Alibaba Group Holding's headquarters in Hangzhou, Zhejiang province. The company is adopting a wait-and-see attitude and would like to concentrate on its core businesses at this stage, according to sources. (PHOTO PROVIDED TO CHINA DAILY)
Chinese mainland e-commerce behemoth Alibaba Group Holding is reported to have put off plans for a share listing in Hong Kong that could fetch up to $15 billion.
The reported decision by the Hangzhou-based tech titan comes amid lingering instability and weak sentiment in the market, coupled with political uncertainties. The conglomerate joins a host of big name global enterprises that have recently put their planned share sales in the SAR on ice.
Despite interest-rate changes and the geopolitical, economic and political situations that have hit market sentiment, we expect the strong demand for IPO funds in Hong Kong to continue
PricewaterhouseCoopers Hong Kong’s Capital Markets Services Partner
According to market sources, Alibaba’s decision was made by its board recently, and that the conglomerate is adopting a wait-and-see attitude in view of the fluid situation.
The group would like to concentrate on its core businesses at this stage, and would not rush to raise capital, the sources said.
Reuters had earlier reported that Alibaba’s Hong Kong listing could come as early as October this year after political tensions have eased and market conditions become favorable for a mega flotation that could be the city’s biggest in a decade.
Sources said Alibaba had filed confidential paperwork in June for a Hong Kong listing with documents, giving the company a six-month time frame to list, implying it still has several months left to revive it.
Alibaba joins a string of prominent global companies that have decided to pull out of planned listings in Hong Kong in recent months. Budweiser Brewing Company Asia Pacific — the Asian unit of the US-based beer giant; tycoon Li Ka-shing’s biopharmaceutical arm Hutchison Chi-Med; and logistics and real-estate developer ESR Cayman had scrapped their planned flotations in the SAR in the past two months.
International auditing advisory firms, however, remain bullish about Hong Kong’s initial public offering market, predicting that the city’s equity market could still raise up to HK$300 billion this year, with the possibility of being crowned the world’s top fund-raising destination.
“Despite interest-rate changes and the geopolitical, economic and political situations that have hit market sentiment, we expect the strong demand for IPO funds in Hong Kong to continue,” said PricewaterhouseCoopers Hong Kong’s Capital Markets Services Partner Eddie Wong.

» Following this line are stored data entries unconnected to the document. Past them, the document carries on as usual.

-- ==== Sys2Proof/Syntax.lean ====
section
/-!
DEFINITION. Syntax.lean: the commands of the block, one constructor per row of the opcode table, with their operands.
-/
namespace Sys2Proof

/-- The PLLs of R97 and R98. -/
inductive Pll where
  | cclk | aclk | sclk | dclk | sasclk
  deriving DecidableEq, Repr

/-- The steps of a fault reaction that open a shadow (R583). -/
inductive ShadowStep where
  | w | a | r | t
  deriving DecidableEq, Repr

/-- What requests a device reset (R117). -/
inductive ResetRequest where
  | fcu | software | jtag
  deriving DecidableEq, Repr

/-- A preamplifier rail of an actuator (R72). -/
inductive Rail where
  | pa5v | pam3v | passt
  deriving DecidableEq, Repr

/-- What wakes the device from Sleep (R101). -/
inductive WakeCause where
  | l12Exit (port : Fin 4)
  | perst
  | sas
  | i3c
  | retractReq
  deriving DecidableEq, Repr

/-- A command as a host sends it: an NVMe submission queue entry or a SAS COMMAND frame with its CDB. `action` is the SCSI
service action; `queue` the SQID or the I_T nexus; `ns` the NSID, or the logical unit + 1; `blocks` the length; `ranges` the
DSM ranges or UNMAP descriptors; `attr` the SAS task attribute (0 SIMPLE, 1 HEAD OF QUEUE, 2 ORDERED, 4 ACA); `all` Select
All or ALL; `limited` LR or RARC; `dealloc` DEAC or UNMAP; `cdw10` to `cdw15` the NVMe Dwords, or the CDB's other fields in the order the
command's meaning names them. -/
structure HostReq where
  opcode : Nat := 0
  action : Nat := 0
  cid : Nat := 0
  queue : Nat := 0
  ns : Nat := 0
  lba : Nat := 0
  blocks : Nat := 0
  ranges : List (Nat × Nat) := []
  fused : Nat := 0
  attr : Nat := 0
  naca : Bool := false
  dtype : Nat := 0
  dspec : Nat := 0
  all : Bool := false
  limited : Bool := false
  dealloc : Bool := false
  cdw10 : Nat := 0
  cdw11 : Nat := 0
  cdw12 : Nat := 0
  cdw13 : Nat := 0
  cdw14 : Nat := 0
  cdw15 : Nat := 0
  deriving DecidableEq, Repr

/-- What resets a PCIe port (R159). -/
inductive PortResetCause where
  | hotReset | linkDown | flr | ccEnFalling
  deriving DecidableEq, Repr

/-- A 4 KiB block. -/
abbrev Block := BitVec 32768


/-- The half of an operation descriptor that belongs to one head slot (R373). -/
structure OpSlot where
  head : Nat := 0
  zone : Nat := 0
  track : Nat := 0
  start : Nat := 0
  count : Nat := 0
  dataAddr : Nat := 0
  deriving DecidableEq, Repr

/-- An operation descriptor (R373). -/
structure OpDesc where
  opType : Nat
  slotMask : Nat
  rcvMode : Nat := 0
  opId : Nat := 0
  slot0 : OpSlot := {}
  slot1 : OpSlot := {}
  deriving DecidableEq, Repr

/-- A head slot's sector start (R292): its stream, the sector on the track, and what the channel finds there: whether the
sector's input is incomplete (R307), whether the gate was asserted less than 64 symbols before (R309), the adapted FIR
taps (R298), and the gains the AGC set in its preamble (R297). -/
structure SlotStart where
  stream : Fin 8
  sector : BitVec 12
  underrun : Bool := false
  lateGate : Bool := false
  taps : List (Fin 32 × BitVec 10) := []
  gains : Option (BitVec 8 × BitVec 8) := none
  deriving DecidableEq, Repr

/-- A defect span as the detectors report it (R316): its first position relative to the predicted codeword start, its
length, and the readers it covers. -/
structure Span where
  start : Int
  len : Nat
  a : Bool
  b : Bool
  deriving DecidableEq, Repr

/-- What a bead's decode gives where it converges (R338): the codeword last written to the sector, another codeword whose
CRC-32C passes, with its metadata and user data, or one whose CRC-32C fails. -/
inductive Codeword where
  | written
  | other (metadata : BitVec 128) (user : Block)
  | badCrc
  deriving DecidableEq, Repr

/-- One fetch of a wedge sequencer (R379): the word where its address lies in the ROM, whether the word read has bad parity,
and what WCOND sees. -/
structure WsqFetch where
  rom : BitVec 114 := 0
  upset : Bool := false
  symbols : BitVec 32 := 0
  sam : Bool := false
  index : Bool := false
  writing : Bool := false
  deriving DecidableEq, Repr

/-- What an FSQ word sees in its cycle (R371, R374): the word where its address lies in the ROM, whether the word read has
bad parity, the wedge strobes (bits 0, 1) and sector starts (bits 2, 3) of slots 0 and 1 in the cycle, and whether the
preamplifier frame that runs was requested in this same cycle (R385). -/
structure FsqFetch where
  rom : BitVec 162 := 0
  upset : Bool := false
  events : BitVec 4 := 0
  tie : Bool := false
  deriving DecidableEq, Repr


/-- The MTU's choices as it issues an operation (R237, R239, R252): the slot of the operation chosen; the DRAM addresses of
the data of slots 0 and 1; the place and length of the run the conventional log goes on with on this actuator; the free
conventional bands; and the mapped units, as (NSID, unit), that band cleaning is to rewrite. -/
structure MediaPlace where
  slot : Fin 2 := 0
  addr0 : Nat := 0
  addr1 : Nat := 0
  logAt : Option (Nat × Nat) := none
  freeBands : BitVec 24
  clean : List (Nat × Nat) := []
  deriving DecidableEq, Repr

/-- What a channel saw in a sector it read: a reader's ADC saturated on more than 64 samples (R297); the sector continued
across a wedge gap (R300); the noise variances of its readers, in 1/2^16 of unit target power (R313). -/
structure SectorSeen where
  clip : Bool := false
  split : Bool := false
  nvA : BitVec 32 := 0
  nvB : BitVec 32 := 0
  deriving DecidableEq, Repr


/-- What the channel demodulates at a servo wedge (R401, R402): whether its SAM was found, the Gray-coded track and wedge
numbers, the raw burst fraction in 1/65,536 track, and the timestamp in SCLK cycles. -/
structure WedgeFields where
  sam : Bool := true
  track : BitVec 24 := 0
  wedge : BitVec 9 := 0
  frac : BitVec 16 := 0
  time : BitVec 32 := 0
  deriving DecidableEq, Repr

/-- What a servo frame takes in (R405, R442, R443): its wedge number, the idle interval it leaves and the wedge period it is
timed from (1/16 SCLK cycle), the rotational-acceleration sample (Q31), and the largest shock excursions since the frame
before, in mV. -/
structure FrameInput where
  wedge : BitVec 9
  idle : BitVec 16 := 1254
  period : BitVec 24 := 0
  rv : BitVec 32 := 0
  shockX : BitVec 16 := 0
  shockY : BitVec 16 := 0
  deriving DecidableEq, Repr

/-- A lane's vote record at a slice deadline (R456, R457): the record the program gives, another, or none in time. -/
inductive LaneRecord where
  | agrees | differs | missing
  deriving DecidableEq, Repr

/-- What retires lanes (R459): a lane's window count, an error in a lane's memories, or a firmware write of LANE_RETIRE. -/
inductive RetireCause where
  | window (l : Fin 4)
  | memory (l : Fin 4)
  | firmware (mask : BitVec 4)
  deriving DecidableEq, Repr

/-- What triggers a warm start (R465): a retirement, or a firmware write of LANE_WARM. -/
inductive WarmTrigger where
  | retirement
  | firmware (mask : BitVec 4)
  deriving DecidableEq, Repr

/-- A record of a calibration set (R502): its TYPE, UNIT and ZONE. -/
structure CalRecord where
  type : Fin 8
  unit : Fin 32 := 0
  zone : Fin 64 := 0
  deriving DecidableEq, Repr

/-- A Pack block, as its NSID and its number (LBA div 16), ready in a cycle (R520): with the write context of its data, or the
stream of its last sector. -/
structure ReadyBlock where
  ns : BitVec 5
  block : BitVec 44
  source : BitVec 12
  deriving DecidableEq, Repr


/-- Who writes a register (R17, R32): a control core or the debug port through the register fabric (position 0 of the register
arbiter), MGT for a dictionary write (1), or a block on its own behalf (2). -/
inductive Writer where
  | core (c : Fin 4)
  | debugPort
  | mgt
  | block
  deriving DecidableEq, Repr

/-- One write of a cycle: its writer, address and value; `mask` covers the bits it carries, all of them for a fabric access; a
fabric access of another width than 32 bits is not `whole` (R9). -/
structure RegAccess where
  writer : Writer
  addr : BitVec 36
  value : BitVec 32
  mask : BitVec 32 := BitVec.allOnes 32
  whole : Bool := true
  deriving DecidableEq, Repr


/-- A Damot request (R626, R630): the position and address of its endpoint, its header, and the payload after the header as
`bytes` bytes, padding among them. -/
structure DamotReq where
  pos : Fin 11
  addr : BitVec 64 := 0
  ver : BitVec 8 := 1
  op : BitVec 8 := 0
  seq : BitVec 16 := 0
  index : BitVec 16 := 0
  sub : BitVec 8 := 0
  flags : BitVec 8 := 0
  offset : BitVec 32 := 0
  len : BitVec 32 := 0
  bytes : Nat := 0
  payload : Nat := 0
  deriving DecidableEq, Repr

/-- An SPDM request (R644 to R647): its version byte and what it asks. -/
inductive SpdmReq where
  | getVersion
  | getCapabilities (version : BitVec 8) (transfer : BitVec 32)
  | negotiate (asym hash : Bool)
  | getDigests
  | getCertificate (slot : BitVec 4) (offset len : BitVec 16)
  | challenge (slot : BitVec 4)
  | getMeasurements (index : BitVec 8) (signed : Bool) (slot : BitVec 4)
  | unsupported (code : BitVec 8)
  deriving DecidableEq, Repr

“Market dynamics will be driven by several macroeconomic and geopolitical events, including the Sino-US trade talks and tariff arrangements, US interest-rate conditions, Brexit uncertainties, a weakening Chinese mainland economy, the economic slowdown in the Eurozone, and US relations with Iran and North Korea,” Deloitte China’s National Public Offering Group Co-leader Edward Au explained.

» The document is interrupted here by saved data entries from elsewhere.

/-- Rows of the register table. -/
def regRows8 : List RegRow := [
  ⟨0x40050004, [], fun _ => 0,
   [⟨0, 32, .rw, .none, none⟩]⟩ /- PAK_POOL_LO -/,
  ⟨0x40050008, [], fun _ => 0x20000000,
   [⟨0, 4, .rw, .none, none⟩, ⟨16, 16, .rw, .range 64 65535, none⟩]⟩ /- PAK_POOL_HI -/,
  ⟨0x4005000C, [], fun _ => 0,
   [⟨0, 16, .ro, .none, none⟩, ⟨16, 4, .ro, .none, none⟩, ⟨20, 10, .ro, .none, none⟩]⟩ /- PAK_STAT -/,
  ⟨0x40050010, [], fun _ => 0,
   [⟨0, 12, .ro, .none, none⟩, ⟨12, 3, .ro, .none, none⟩, ⟨15, 2, .ro, .none, none⟩]⟩ /- PAK_TOKEN -/,
  ⟨0x40050100, [(16, 0x4)], fun _ => 0x864,
   [⟨0, 2, .rw, .none, none⟩, ⟨2, 7, .rw, .range 0 100, none⟩, ⟨9, 8, .rw, .range 1 255, none⟩, ⟨31, 1, .ro, .none, none⟩]⟩ /- PAK_NS_CFGk -/,
  ⟨0x40050140, [(16, 0x4)], fun _ => 0,
   [⟨0, 18, .ro, .none, none⟩, ⟨18, 1, .ro, .none, none⟩]⟩ /- PAK_EXTk -/,
  ⟨0x40050020, [], fun _ => 0,
   [⟨0, 4, .rw, .none, none⟩, ⟨4, 20, .rw, .none, none⟩]⟩ /- PAK_ZONE_SEL -/,
  ⟨0x40050024, [], fun _ => 0,
   [⟨0, 2, .rw, .none, none⟩, ⟨2, 1, .w1s, .none, none⟩, ⟨3, 1, .w1s, .none, none⟩, ⟨4, 1, .ro, .none, none⟩]⟩ /- PAK_ZONE_RATIO -/,
  ⟨0x40050200, [], fun _ => 0,
   [⟨0, 32, .ro, .none, none⟩]⟩ /- PAK_BLK_CNT -/,
  ⟨0x40050204, [], fun _ => 0,
   [⟨0, 32, .ro, .none, none⟩]⟩ /- PAK_RAW_CNT -/,
  ⟨0x40050208, [], fun _ => 0,
   [⟨0, 32, .ro, .none, none⟩]⟩ /- PAK_SECT_CNT -/,
  ⟨0x4005020C, [], fun _ => 0,
   [⟨0, 32, .ro, .none, none⟩]⟩ /- PAK_SPILL_CNT -/,
  ⟨0x40050210, [], fun _ => 0,
   [⟨0, 16, .ro, .none, none⟩, ⟨16, 16, .ro, .none, none⟩]⟩ /- PAK_EXT_CNT -/,
  ⟨0x40050214, [], fun _ => 0,
   [⟨0, 32, .ro, .none, none⟩]⟩ /- PAK_STALL_CNT -/,
  ⟨0x40060000, [], fun _ => 0x1,
   [⟨0, 1, .rw, .none, none⟩, ⟨1, 1, .rw, .none, none⟩, ⟨2, 1, .w1s, .none, none⟩, ⟨3, 1, .w1s, .none, none⟩]⟩ /- DMC_CTL -/,
  ⟨0x40060004, [], fun _ => 0,
   [⟨0, 1, .ro, .none, none⟩, ⟨1, 1, .w1c, .none, none⟩, ⟨2, 1, .ro, .none, none⟩, ⟨3, 6, .ro, .none, none⟩, ⟨9, 3, .ro, .none, none⟩]⟩ /- DMC_STAT -/,
  ⟨0x40060200, [(16, 0x10)], fun _ => 0,
   [⟨0, 15, .rw, .none, none⟩, ⟨30, 1, .rw, .none, none⟩, ⟨31, 1, .rw, .none, none⟩]⟩ /- DMC_REG_BASEk -/,
  ⟨0x40060204, [(16, 0x10)], fun _ => 0,
   [⟨0, 16, .rw, .none, none⟩, ⟨16, 2, .rw, .none, none⟩]⟩ /- DMC_REG_SIZEk -/,
  ⟨0x40060208, [(16, 0x10)], fun _ => 0,
   [⟨0, 20, .rw, .none, none⟩]⟩ /- DMC_REG_CHKk -/,
  ⟨0x4006020C, [(16, 0x10)], fun _ => 0,
   [⟨0, 1, .w1s, .none, none⟩, ⟨1, 1, .ro, .none, none⟩, ⟨8, 24, .ro, .none, none⟩]⟩ /- DMC_REG_OPk -/,
  ⟨0x40060010, [], fun _ => 0x4A8,
   [⟨0, 10, .rw, .range 1 720, none⟩, ⟨10, 1, .rw, .none, none⟩, ⟨16, 16, .ro, .none, none⟩]⟩ /- DMC_SCRUB -/,
  ⟨0x40060014, [], fun _ => 0,
   [⟨0, 29, .ro, .none, none⟩]⟩ /- DMC_SCRUB_POS -/,
  ⟨0x40060020, [], fun _ => 0,
   [⟨0, 8, .rw, .none, none⟩, ⟨8, 16, .rw, .none, none⟩, ⟨24, 1, .w1s, .none, none⟩, ⟨25, 1, .ro, .none, none⟩, ⟨26, 1, .w1c, .none, none⟩, ⟨27, 1, .w1c, .none, none⟩]⟩ /- DMC_SPARE_CTL -/,
  ⟨0x40060024, [], fun _ => 0,
   [⟨0, 10, .ro, .none, none⟩, ⟨16, 16, .ro, .none, none⟩]⟩ /- DMC_SPARE_STAT -/]

/-- Rows of the register table. -/
def regRows9 : List RegRow := [
  ⟨0x40060080, [], fun _ => 0,
   [⟨0, 29, .rw, .none, none⟩, ⟨29, 2, .rw, .none, none⟩, ⟨31, 1, .w1s, .none, none⟩]⟩ /- DMC_DIAG_CTL -/,
  ⟨0x40060084, [], fun _ => 0,
   [⟨0, 1, .ro, .none, none⟩, ⟨1, 1, .w1c, .none, none⟩]⟩ /- DMC_DIAG_STAT -/,
  ⟨0x40060088, [], fun _ => 0,
   [⟨0, 32, .rw, .none, none⟩]⟩ /- DMC_DIAG_CHK0 -/,
  ⟨0x4006008C, [], fun _ => 0,
   [⟨0, 32, .rw, .none, none⟩]⟩ /- DMC_DIAG_CHK1 -/,
  ⟨0x400600C0, [(16, 0x4)], fun _ => 0,
   [⟨0, 32, .rw, .none, none⟩]⟩ /- DMC_DIAG_Dj -/,
  ⟨0x40060040, [], fun _ => 0,
   [⟨0, 32, .ro, .none, none⟩]⟩ /- DMC_CE_CNT -/,
  ⟨0x40060044, [], fun _ => 0,
   [⟨0, 16, .ro, .none, none⟩, ⟨16, 16, .ro, .none, none⟩]⟩ /- DMC_UE_CNT -/,
  ⟨0x40060048, [], fun _ => 0,
   [⟨0, 16, .ro, .none, none⟩, ⟨16, 16, .ro, .none, none⟩]⟩ /- DMC_CURE_CNT -/,
  ⟨0x4006004C, [], fun _ => 0,
   [⟨0, 32, .ro, .none, none⟩]⟩ /- DMC_UNWR_CNT -/,
  ⟨0x40060400, [(32, 0x10)], fun _ => 0,
   [⟨0, 29, .ro, .none, none⟩, ⟨29, 2, .ro, .none, none⟩, ⟨31, 1, .w1c, .none, none⟩]⟩ /- DMC_CELOGk_A -/,
  ⟨0x40060404, [(32, 0x10)], fun _ => 0,
   [⟨0, 10, .ro, .none, none⟩, ⟨10, 4, .ro, .none, none⟩, ⟨14, 1, .ro, .none, none⟩, ⟨15, 1, .ro, .none, none⟩, ⟨16, 8, .ro, .none, none⟩]⟩ /- DMC_CELOGk_B -/,
  ⟨0x40060408, [(32, 0x10)], fun _ => 0,
   [⟨0, 32, .ro, .none, none⟩]⟩ /- DMC_CELOGk_C -/,
  ⟨0x40400000, [], fun _ => 0x992,
   [⟨0, 1, .rw, .none, none⟩, ⟨1, 1, .rw, .none, none⟩, ⟨2, 8, .rw, .range 10 255, none⟩, ⟨10, 2, .rw, .none, none⟩, ⟨12, 1, .w1s, .none, none⟩, ⟨13, 1, .w1s, .none, none⟩, ⟨14, 1, .w1s, .none, none⟩]⟩ /- FCU_CTL -/,
  ⟨0x40400004, [], fun _ => 0,
   [⟨0, 7, .ro, .none, none⟩, ⟨8, 2, .w1c, .none, some 0⟩, ⟨10, 3, .w1c, .none, none⟩, ⟨13, 1, .ro, .none, none⟩, ⟨14, 1, .ro, .none, none⟩, ⟨16, 16, .ro, .none, none⟩]⟩ /- FCU_STAT -/,
  ⟨0x40400008, [], fun _ => 0,
   [⟨0, 9, .ro, .none, none⟩]⟩ /- FCU_TOKEN -/,
  ⟨0x4040000C, [], fun _ => 0,
   [⟨0, 4, .w1c, .none, none⟩]⟩ /- FCU_HOLD -/,
  ⟨0x40400010, [], fun _ => 0,
   [⟨0, 32, .ro, .none, none⟩]⟩ /- FCU_TIME -/,
  ⟨0x40400014, [], fun _ => 0x1F4,
   [⟨0, 16, .rw, .range 10 60000, none⟩, ⟨16, 1, .w1s, .none, none⟩, ⟨17, 1, .w1s, .none, none⟩]⟩ /- FCU_WDOG -/,
  ⟨0x40400018, [], fun _ => 0x2,
   [⟨0, 1, .ro, .none, none⟩, ⟨1, 1, .ro, .none, none⟩]⟩ /- FCU_PIP -/,
  ⟨0x40400020, [], fun _ => 0,
   [⟨0, 9, .ro, .none, none⟩, ⟨9, 2, .ro, .none, none⟩, ⟨11, 3, .ro, .none, none⟩, ⟨14, 3, .ro, .none, none⟩, ⟨17, 6, .ro, .none, none⟩, ⟨23, 1, .ro, .none, none⟩, ⟨24, 8, .ro, .none, none⟩]⟩ /- FCU_REC0 -/,
  ⟨0x40400024, [], fun _ => 0,
   [⟨0, 9, .ro, .none, none⟩, ⟨9, 2, .ro, .none, none⟩, ⟨11, 1, .ro, .none, none⟩, ⟨12, 1, .ro, .none, none⟩, ⟨16, 16, .ro, .none, none⟩]⟩ /- FCU_REC1 -/,
  ⟨0x40400028, [], fun _ => 0,
   [⟨0, 32, .ro, .none, none⟩]⟩ /- FCU_REC2 -/,
  ⟨0x4040002C, [], fun _ => 0,
   [⟨0, 32, .ro, .none, none⟩]⟩ /- FCU_REC3 -/,
  ⟨0x40400040, [(8, 0x4)], fun | [s] => sevActReset s | _ => 0,
   [⟨0, 2, .rw, .range 1 3, none⟩, ⟨2, 1, .rw, .none, none⟩, ⟨3, 1, .rw, .none, none⟩, ⟨4, 1, .rw, .none, none⟩, ⟨5, 1, .rw, .none, none⟩, ⟨6, 1, .rw, .none, none⟩]⟩ /- FCU_SEV_ACTs -/]

/-- Rows of the register table. -/
def regRows10 : List RegRow := [
  ⟨0x40400080, [(5, 0x4)], fun _ => 0,
   [⟨0, 9, .ro, .none, none⟩, ⟨9, 1, .ro, .none, none⟩, ⟨10, 1, .ro, .none, none⟩, ⟨16, 8, .ro, .none, none⟩, ⟨24, 8, .ro, .none, none⟩]⟩ /- FCU_OPENk -/,
  ⟨0x40401000, [(512, 0x4)], fun | [i] => srcCfgReset i | _ => 0,
   [⟨0, 2, .rw, .range 1 3, none⟩, ⟨2, 3, .rw, .none, none⟩, ⟨5, 1, .rw, .none, none⟩, ⟨6, 1, .ro, .none, none⟩, ⟨16, 16, .w1c, .none, some 0⟩]⟩ /- FCU_SRC_CFGi -/,
  ⟨0x40430130, [], fun _ => 0,
   [⟨0, 2, .w1c, .none, some 0⟩, ⟨2, 9, .ro, .none, none⟩, ⟨11, 2, .ro, .none, none⟩]⟩ /- AON_FCU_LATCH -/,
  ⟨0x40410000, [], fun _ => 0,
   [⟨0, 1, .rw, .none, none⟩, ⟨1, 1, .w1s, .none, none⟩]⟩ /- TLY_CTL -/,
  ⟨0x40410004, [], fun _ => 0,
   [⟨0, 1, .ro, .none, none⟩, ⟨1, 1, .ro, .none, none⟩, ⟨2, 1, .w1c, .none, none⟩, ⟨3, 1, .w1c, .none, none⟩, ⟨4, 1, .ro, .none, none⟩, ⟨5, 5, .ro, .none, none⟩, ⟨10, 2, .ro, .none, none⟩, ⟨12, 1, .w1c, .none, none⟩, ⟨13, 1, .ro, .none, none⟩]⟩ /- TLY_STAT -/,
  ⟨0x40410008, [], fun _ => 0,
   [⟨0, 13, .ro, .none, none⟩, ⟨13, 14, .ro, .none, none⟩]⟩ /- TLY_HEAD -/,
  ⟨0x4041000C, [], fun _ => 0,
   [⟨0, 32, .ro, .none, none⟩]⟩ /- TLY_SEQ -/,
  ⟨0x40410010, [], fun _ => 0,
   [⟨0, 16, .ro, .none, none⟩, ⟨16, 16, .ro, .none, none⟩]⟩ /- TLY_DROP -/,
  ⟨0x40410014, [], fun _ => 0,
   [⟨0, 19, .ro, .none, none⟩, ⟨19, 13, .ro, .none, none⟩]⟩ /- TLY_ARCH -/,
  ⟨0x40410018, [], fun _ => 0,
   [⟨0, 16, .rw, .none, none⟩, ⟨16, 12, .rw, .none, none⟩, ⟨31, 1, .w1s, .none, none⟩]⟩ /- TLY_FW_EVT -/,
  ⟨0x4041001C, [], fun _ => 0,
   [⟨0, 32, .rw, .none, none⟩]⟩ /- TLY_FW_DET -/,
  ⟨0x40410020, [], fun _ => 0,
   [⟨0, 13, .rw, .none, none⟩]⟩ /- TLY_RD_IDX -/,
  ⟨0x40410040, [(8, 0x4)], fun _ => 0,
   [⟨0, 32, .ro, .none, none⟩]⟩ /- TLY_RD_Dw -/,
  ⟨0x40420000, [], fun _ => 0x4968F87,
   [⟨0, 8, .rw, .own, none⟩, ⟨8, 8, .rw, .own, none⟩, ⟨16, 8, .rw, .own, none⟩, ⟨24, 4, .rw, .range 1 15, none⟩, ⟨28, 1, .w1s, .none, none⟩]⟩ /- THM_CFG -/,
  ⟨0x40420004, [], fun _ => 0xFFF3,
   [⟨0, 4, .rw, .own, none⟩, ⟨4, 12, .rw, .none, none⟩]⟩ /- THM_CFG2 -/,
  ⟨0x40420008, [], fun _ => 0,
   [⟨0, 16, .ro, .none, none⟩, ⟨16, 4, .ro, .none, none⟩, ⟨20, 1, .ro, .none, none⟩, ⟨21, 2, .ro, .none, none⟩, ⟨23, 1, .ro, .none, none⟩, ⟨24, 1, .ro, .none, none⟩]⟩ /- THM_STAT -/,
  ⟨0x4042000C, [], fun _ => 0,
   [⟨0, 12, .w1c, .none, none⟩]⟩ /- THM_FAIL -/,
  ⟨0x40420100, [(12, 0x4)], fun _ => 0x80000000,
   [⟨0, 16, .ro, .none, none⟩, ⟨16, 16, .w1c, .none, some 0x8000⟩]⟩ /- THM_SENSs -/,
  ⟨0x40430140, [], fun _ => 0,
   [⟨0, 32, .ro, .none, none⟩]⟩ /- AON_POH -/,
  ⟨0x40430144, [], fun _ => 0,
   [⟨0, 32, .ro, .none, none⟩]⟩ /- AON_PCYC -/,
  ⟨0x40430148, [], fun _ => 0,
   [⟨0, 16, .ro, .none, none⟩, ⟨16, 16, .ro, .none, none⟩]⟩ /- AON_PFAIL -/,
  ⟨0x40430150, [(4, 0x4)], fun _ => 0,
   [⟨0, 32, .ro, .none, none⟩]⟩ /- AON_LOADk -/,
  ⟨0x40430160, [], fun _ => 0,
   [⟨0, 32, .ro, .none, none⟩]⟩ /- AON_TWARN -/,
  ⟨0x40430164, [], fun _ => 0,
   [⟨0, 32, .ro, .none, none⟩]⟩ /- AON_TTHR -/]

“With last year’s listing reform rules diversifying the Hong Kong IPO market, we believe that possible new sector listing regulation reforms in the near future could potentially further diversify Hong Kong’s capital market and create new opportunities to strengthen Hong Kong as the best financing platform in the region,” envisaged Benson Wong, PwC Hong Kong’s entrepreneur group leader.
Alibaba shares have been traded in New York since 2014 after the group skipped a planned listing on the Hong Kong stock market which, at that time, did not allow dual-class share sales. The e-commerce giant has a governance structure that gives founder Jack Ma Yun and other executives greater control over the group than other shareholders.
The Hong Kong stock exchange changed its rules last year to allow listings by companies with different classes of voting stock.
Alibaba has been riding on a surge in mainland online commerce alongside an increasingly affluent middle class. But, it faces new challenges in sustaining growth due to the slowdown in the world’s second-largest economy and the protracted Sino-US trade frictions.